Çankırı, Çorum, Kırşehir, Malatya cezaevlerinde 12 yıl hapis yattı. Hapishanedeki yıllarını okuyarak ve "sarı defterine" yazarak geçirdi. Takma isimle mizah öyküleri ve polisiye romanlar kaleme alan yazar, 1954 yılına kadar "Kemal Tahir" adını eserlerinde kullanamadı "Göl İnsanları"'na alacağı iki öyküsünü hapisteyken Cemalettin "Mahir" takma adıyla Tan'da yayımladı.

Hapishane yıllarında Fatma İrfan Hanım'a yazdığı mektuplar "Kemal Tahir'den Fatma İrfan'a Mektuplar" adıyla; Nazım Hikmet'in kendisine yazdığı mektuplar "Kemal Tahir'e Mapushaneden Mektuplar" adıyla basıldı.

Cezaevinden çıktıktan sonraki yaşamı

Yazar, 1950'de çıkan aftan yararlanıp serbest kaldı. Cezaevinden çıkar çıkmaz ikinci eşi Semiha Sıdıka Hanım ile evlendi. Çiftin evliliği Kemal Tahir'in 1973'teki vefatına kadar sürdü; çocukları olmadı 1950'li yıllarda Körduman, Bedri Eser, Samim Aşkın, F. M. İkinci, Nurettin Demir, Ali Gıcırlı gibi takma isimle kitaplar yayımlamayı sürdüren Kemal Tahir'in Amerikalı yazar Mickey Spillane'den çevirdiği "Mayk Hammer" dizisi büyük ilgi gördü. Orijinal kitapların tamamını çevirdikten sonra "Mayk Hammer'in Yeni Maceraları"'nı yazmaya devam etti; böylece Kemal Tahir'in kaleminden dört yeni Mayk Hammer romanı ortaya çıktı.

6-7 Eylül olayları sırasında bir kez daha tutuklandı, Harbiye Cezaevi'nde 6 ay yattı. 14 ay kadar Aziz Nesin ile birlikte kurdukları Düşün Yayınevi'ni yönetti. Metin Erksan, Halit Refiğ, Atıf Yılmaz ile senaryo çalışmaları yaptı.

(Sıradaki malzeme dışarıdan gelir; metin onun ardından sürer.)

-- ==== Sys2Proof/Machine/Core.lean ====
section
/-!
DEFINITION. The machine as the host runs it.
-/

def Sys2Proof.core : Host.Core :=
  { State := Sys2Proof.Machine.State
    Fault := Sys2Proof.Machine.Fault
    Refusal := Sys2Proof.Machine.Refusal
    step := Sys2Proof.Machine.step
    reset := Sys2Proof.Machine.State.reset }
end

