-- ==== Sys2Proof/Safety.lean ====
section
/-!
DEFINITION. The terms the claims are stated in: the dictionary invariant, the invariant every step keeps, the tests of
`CONFIGURE` in the spec's own words, the access table, and the causes of `BadCommand`.
-/

namespace Sys2Proof.Machine

/-- The configuration passes K2 and K4 to K7 and its stride fits its staging register (45_system.md R212). -/
def CfgOk (p : Params) (c : Cfg) : Prop := cfgLegal p c = true ∧ c.stride < 2 ^ 32

/-- A word of `W` bits. -/
def WordOk (c : Cfg) (w : Word) : Prop := w.toNat < 2 ^ c.W.bits

/-- 10_state.md R32: `CAP` entries of `W` bits, `M` recency lists, each a permutation of `0 .. S-1`. -/
structure DictOk (c : Cfg) (d : Dict) : Prop where
  valLength : d.val.length = cap c
  valWidth : ∀ v ∈ d.val, WordOk c v
  recencyLength : d.recency.length = c.M
  recencyPerm : ∀ l ∈ d.recency, l.Perm (List.range c.S)

/-- A buffer in canonical form inside its capacity. -/
structure MemOk (capacity : Nat) (m : Mem) : Prop where
  wf : Mem.wf m
  bound : ∀ x ∈ m, x.1 < capacity

/-- What every step keeps: no command in progress between steps (10_state.md R23, R36), a validated configuration is
legal (R22), a usable dictionary belongs to one and is well formed (R32, R33), reserved bits of `RES_TAG` are 0 (R26),
and the buffers are in canonical form (R34, R35). -/
structure Inv (p : Params) (s : State) : Prop where
  notBusy : s.status.busy = false
  noRun : s.macroRun = none
  cfgOk : s.status.cfgValid = true → CfgOk p s.cfg
  dictNeedsCfg : s.status.dictValid = true → s.status.cfgValid = true
  dictOk : s.status.dictValid = true → DictOk s.cfg s.dict
  resTag : s.resTag.toNat < 4
  page : MemOk p.maxPageWords s.page
  cbuf : MemOk p.maxCbufWords s.cbuf

/-- The tests K1 to K7 of 45_system.md R212 on the seven staging values, as the table writes them. -/
def ValidStaging (p : Params) (g : Staging) : Prop :=
  (g.wordWidth.toNat = 32 ∨ g.wordWidth.toNat = 64) ∧
  (4 ≤ g.lowBits.toNat ∧ g.lowBits.toNat ≤ 16) ∧
  g.org.toNat ≤ 3 ∧
  ((∃ a, g.setSize.toNat = 2 ^ a) ∧ (∃ b, g.numSets.toNat = 2 ^ b) ∧
    2 ≤ g.setSize.toNat * g.numSets.toNat ∧ g.setSize.toNat * g.numSets.toNat ≤ 65536) ∧
  ((g.org.toNat = 0 → g.setSize.toNat = 1) ∧
    (g.org.toNat = 1 ∨ g.org.toNat = 2 → g.numSets.toNat = 1)) ∧
  1 ≤ g.stride.toNat ∧
  (1 ≤ g.pageWords.toNat ∧ g.pageWords.toNat ≤ p.maxPageWords)

/-- The number a staging register holds for an organization (10_state.md R21). -/
def orgCode : Org → Nat
  | .dm => 0
  | .fal => 1
  | .fah => 2
  | .sa => 3

/-- The columns of 10_state.md R42, with `cfg` and the staging registers beside them. -/
inductive Column where
  | ARG0
  | ARG1
  | RES0
  | RES1
  | RES_TAG
  | LANE
  | VAL
  | REC
  | PAGE
  | CBUF
  | CBUF_LEN
  | CFG_VALID
  | DICT_VALID
  | CFG
  | CFG_REGS
deriving DecidableEq, Repr

/-- The `w` entries of the table of 10_state.md R42, row by row. -/
def writes : Instr → List Column
  | .nop => []
  | .configure => [.VAL, .REC, .CFG_VALID, .DICT_VALID, .CFG]
  | .dinit => [.VAL, .REC, .DICT_VALID]
  | .dlookup => [.RES0, .RES1]
  | .dpromote => [.REC]
  | .dsetval => [.VAL]
  | .packw _ => [.RES0]
  | .unpackw _ => [.LANE]
  | .classify => [.RES0, .RES1, .RES_TAG, .VAL, .REC]
  | .recon _ => [.RES0, .RES1, .VAL, .REC]
  | .compress => [.RES1, .VAL, .REC, .CBUF, .DICT_VALID]
  | .decompress => [.RES1, .VAL, .REC, .PAGE, .DICT_VALID]

/-- A column holds in `t` what it held in `s`; the buffers through every cell a host can read. -/
def Unchanged (s t : State) : Column → Prop
  | .ARG0 => t.arg0 = s.arg0
  | .ARG1 => t.arg1 = s.arg1
  | .RES0 => t.res0 = s.res0
  | .RES1 => t.res1 = s.res1
  | .RES_TAG => t.resTag = s.resTag
  | .LANE => t.lanes = s.lanes
  | .VAL => t.dict.val = s.dict.val
  | .REC => t.dict.recency = s.dict.recency
  | .PAGE => ∀ i, pageCell t i = pageCell s i
  | .CBUF => ∀ i, cbufCell t i = cbufCell s i
  | .CBUF_LEN => t.cbufLen = s.cbufLen
  | .CFG_VALID => t.status.cfgValid = s.status.cfgValid
  | .DICT_VALID => t.status.dictValid = s.status.dictValid
  | .CFG => t.cfg = s.cfg
  | .CFG_REGS => t.stage = s.stage

/-- The command reads or writes the engine's dictionary under `DICT_VALID` (60_exceptions.md R232, item 3). -/
def usesDict : Instr → Bool
  | .nop => false
  | .configure => false
  | .dinit => false
  | .dlookup => true
  | .dpromote => true
  | .dsetval => true
  | .packw _ => false
  | .unpackw _ => false
  | .classify => true
  | .recon _ => true
  | .compress => false
  | .decompress => false

/-- The command takes an entry reference in `ARG1` (60_exceptions.md R232, item 4). -/
def usesEntry : Instr → Bool
  | .nop => false
  | .configure => false
  | .dinit => false
  | .dlookup => false
  | .dpromote => true
  | .dsetval => true
  | .packw _ => false
  | .unpackw _ => false
  | .classify => false
  | .recon t => t == .EXACT || t == .PARTIAL
  | .compress => false
  | .decompress => false

/-- The causes of `BadCommand` after decoding, items 2 to 5 of 60_exceptions.md R232. -/
def BadState (p : Params) (i : Instr) (s : State) : Prop :=
  (i ≠ .nop ∧ i ≠ .configure ∧ s.status.cfgValid = false) ∨
  (usesDict i = true ∧ s.status.dictValid = false) ∨
  (usesEntry i = true ∧ cap s.cfg ≤ s.arg1.toNat) ∨
  ((i = .compress ∨ i = .decompress) ∧ p.maxCbufWords < s.cbufLen.toNat)

/-- The registers a host write changes (10_state.md R41); `CMD` starts a command instead. -/
def hostWritable : Reg → Bool
  | .CMD => false
  | .STATUS => false
  | .RES0 => false
  | .RES1 => false
  | .RES_TAG => false
  | _ => true

/-- The width of a register (10_state.md R41). -/
def regWidth : Reg → Nat
  | .ARG0 => 64
  | .RES0 => 64
  | .PAGE _ => 64
  | .CBUF _ => 64
  | .LANE _ => 16
  | _ => 32

/-- The register exists on a build: `PAGE` and `CBUF` up to their capacities (10_state.md R41). -/
def RegExists (p : Params) : Reg → Prop
  | .PAGE i => i < p.maxPageWords
  | .CBUF i => i < p.maxCbufWords
  | _ => True

/-- The indices 10_state.md R41 does not list on a build. -/
def Unlisted (p : Params) (a : Nat) : Prop :=
  (0x08 ≤ a ∧ a < 0x10) ∨ (0x17 ≤ a ∧ a < 0x100) ∨ (0x140 ≤ a ∧ a < 0x10000) ∨
  (0x10000 + p.maxPageWords ≤ a ∧ a < 0x20000) ∨ 0x20000 + p.maxCbufWords ≤ a

/-- What 70_reset_and_hazards.md R250 states of the state reset leads to; it leaves the rest unspecified. -/
def ResetValues (t : State) : Prop :=
  statusWord t.status = 0 ∧
  t.stage.wordWidth = 64 ∧ t.stage.lowBits = 10 ∧ t.stage.org = 0 ∧ t.stage.setSize = 1 ∧ t.stage.numSets = 16 ∧
  t.stage.stride = 1 ∧ t.stage.pageWords = 512 ∧
  t.arg0 = 0 ∧ t.arg1 = 0 ∧ t.res0 = 0 ∧ t.res1 = 0 ∧ t.resTag = 0 ∧ t.cbufLen = 0 ∧
  (∀ j, lane t j = 0) ∧ t.macroRun = none

/-- What a command that writes only the listed columns leaves alone: every other column, the host beside the block, which
cells power-on contents are read from; no command is left running (10_state.md R20, R42). -/
def Frame (written : List Column) (s t : State) : Prop :=
  (∀ col, col ∉ written → Unchanged s t col) ∧ t.host = s.host ∧ t.status.busy = false ∧
  (t.macroRun = s.macroRun ∨ t.macroRun = none) ∧ t.free.engine = s.free.engine ∧ t.free.epoch = s.free.epoch

/-- Two configurations under which every operation of the dictionary, every page model, every buffer and every replay
agree (41_dictionary.md R133). -/
def SameBehaviour (p : Params) (c c' : Cfg) : Prop :=
  fresh c = fresh c' ∧
  (∀ d w, lookup p c d w = lookup p c' d w ∧ victim p c d w = victim p c' d w ∧
    classify p c d w = classify p c' d w) ∧
  (∀ d e, promote c d e = promote c' d e) ∧
  (∀ d t e x, recon p c d t e x = recon p c' d t e x) ∧
  (∀ page, modelPage p c page = modelPage p c' page) ∧
  (∀ n tags idx low full, encodeBuffer c n tags idx low full = encodeBuffer c' n tags idx low full) ∧
  (∀ b len, parse p c b len = parse p c' b len) ∧
  (∀ x, replay p c x = replay p c' x)

/-- The stream `v` lies in the packed area of `b` that starts at word `start`, `k` bits per value: lane `j` of word `x`
is value `x * reps(k) + j`, 0 beyond the end of the stream, and the unused bits are 0 (30_encoding.md R77, R81). -/
def AreaHolds (c : Cfg) (b : List Word) (start k : Nat) (v : List Nat) : Prop :=
  ∀ x, x < ceilDiv v.length (reps c k) →
    ∃ w, b[start + x]? = some w ∧ w.toNat < 2 ^ (reps c k * k) ∧
      ∀ j, j < reps c k → w.toNat / 2 ^ (j * k) % 2 ^ k = v.getD (x * reps c k + j) 0

/-- The dictionary after a run of `classify` steps (41_dictionary.md R139). -/
def classifyAll (p : Params) (c : Cfg) (d : Dict) : List Word → Dict
  | [] => d
  | w :: ws => classifyAll p c (classify p c d w).2 ws

/-- What a run of `classify` steps emits, one item for each word (42_word_classifier.md R150, R159). -/
def emittedAll (p : Params) (c : Cfg) (d : Dict) : List Word → List Emitted
  | [] => []
  | w :: ws => (classify p c d w).1 :: emittedAll p c (classify p c d w).2 ws

/-- `RES0` or the stream item a decoder is given for what `classify` emitted (44_layout_decoder.md R196). -/
def reconOf (p : Params) (c : Cfg) (d : Dict) : Emitted → Word × Dict
  | .ZERO => recon p c d .ZERO 0 0
  | .EXACT e => recon p c d .EXACT e 0
  | .PARTIAL e l => recon p c d .PARTIAL e (BitVec.ofNat 64 l)
  | .MISS w => recon p c d .MISS 0 w

/-- How many of the first `t` positions of the order `ord` have the tag `g`: how many items of a stream have been taken
before step `t` (44_layout_decoder.md R193). -/
def seenTags (tags : List Tag) (ord : List Nat) (t : Nat) (g : Tag) : Nat :=
  ((ord.take t).filter fun i => tags[i]? == some g).length

/-- Step `t` of the replay of `x`, at a position with the tag `g`: the reconstruction step on the next items of the streams
gives the word `w` and leads from the dictionary `d` to `d'` (44_layout_decoder.md R193). -/
def ReplayTakes (p : Params) (c : Cfg) (x : Parsed) (ord : List Nat) (t : Nat) (g : Tag) (d d' : Dict) (w : Word) :
    Prop :=
  let seen := seenTags x.tags ord t
  match g with
  | .ZERO => recon p c d .ZERO 0 0 = (w, d')
  | .EXACT => ∃ e, x.idx[seen .EXACT + seen .PARTIAL]? = some e ∧ recon p c d .EXACT e 0 = (w, d')
  | .PARTIAL => ∃ e l, x.idx[seen .EXACT + seen .PARTIAL]? = some e ∧ x.low[seen .PARTIAL]? = some l ∧
    recon p c d .PARTIAL e (BitVec.ofNat 64 l) = (w, d')
  | .MISS => ∃ v, x.full[seen .MISS]? = some v ∧ recon p c d .MISS 0 v = (w, d')

end Sys2Proof.Machine
end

Kemal Tahir'in ilk önemli eseri olan 4 bölümlük Göl İnsanları uzun öyküsü Tan gazetesinde tefrika olarak yayınlandı, eser 1955'te kitap olarak basıldı. Bu eserde yıllar sonra ilk defa kendi adını kullandı.

Romancılık dönemi

Göl İnsanları'nı yayımladığı 1955 yılında bir köy romanı olan Sağırdere romanı da yayımlandı. Sağırdere (1955) ve onun devamı olan Körduman'da (1957) Çankırı'nın Yamören köyünden Mustafa'nın serüvenini merkez alarak köylünün sorunlarını, etik değerlerini, köyün ekonomik yapısını, tarih içindeki bağlarından koparmadan sergiledi.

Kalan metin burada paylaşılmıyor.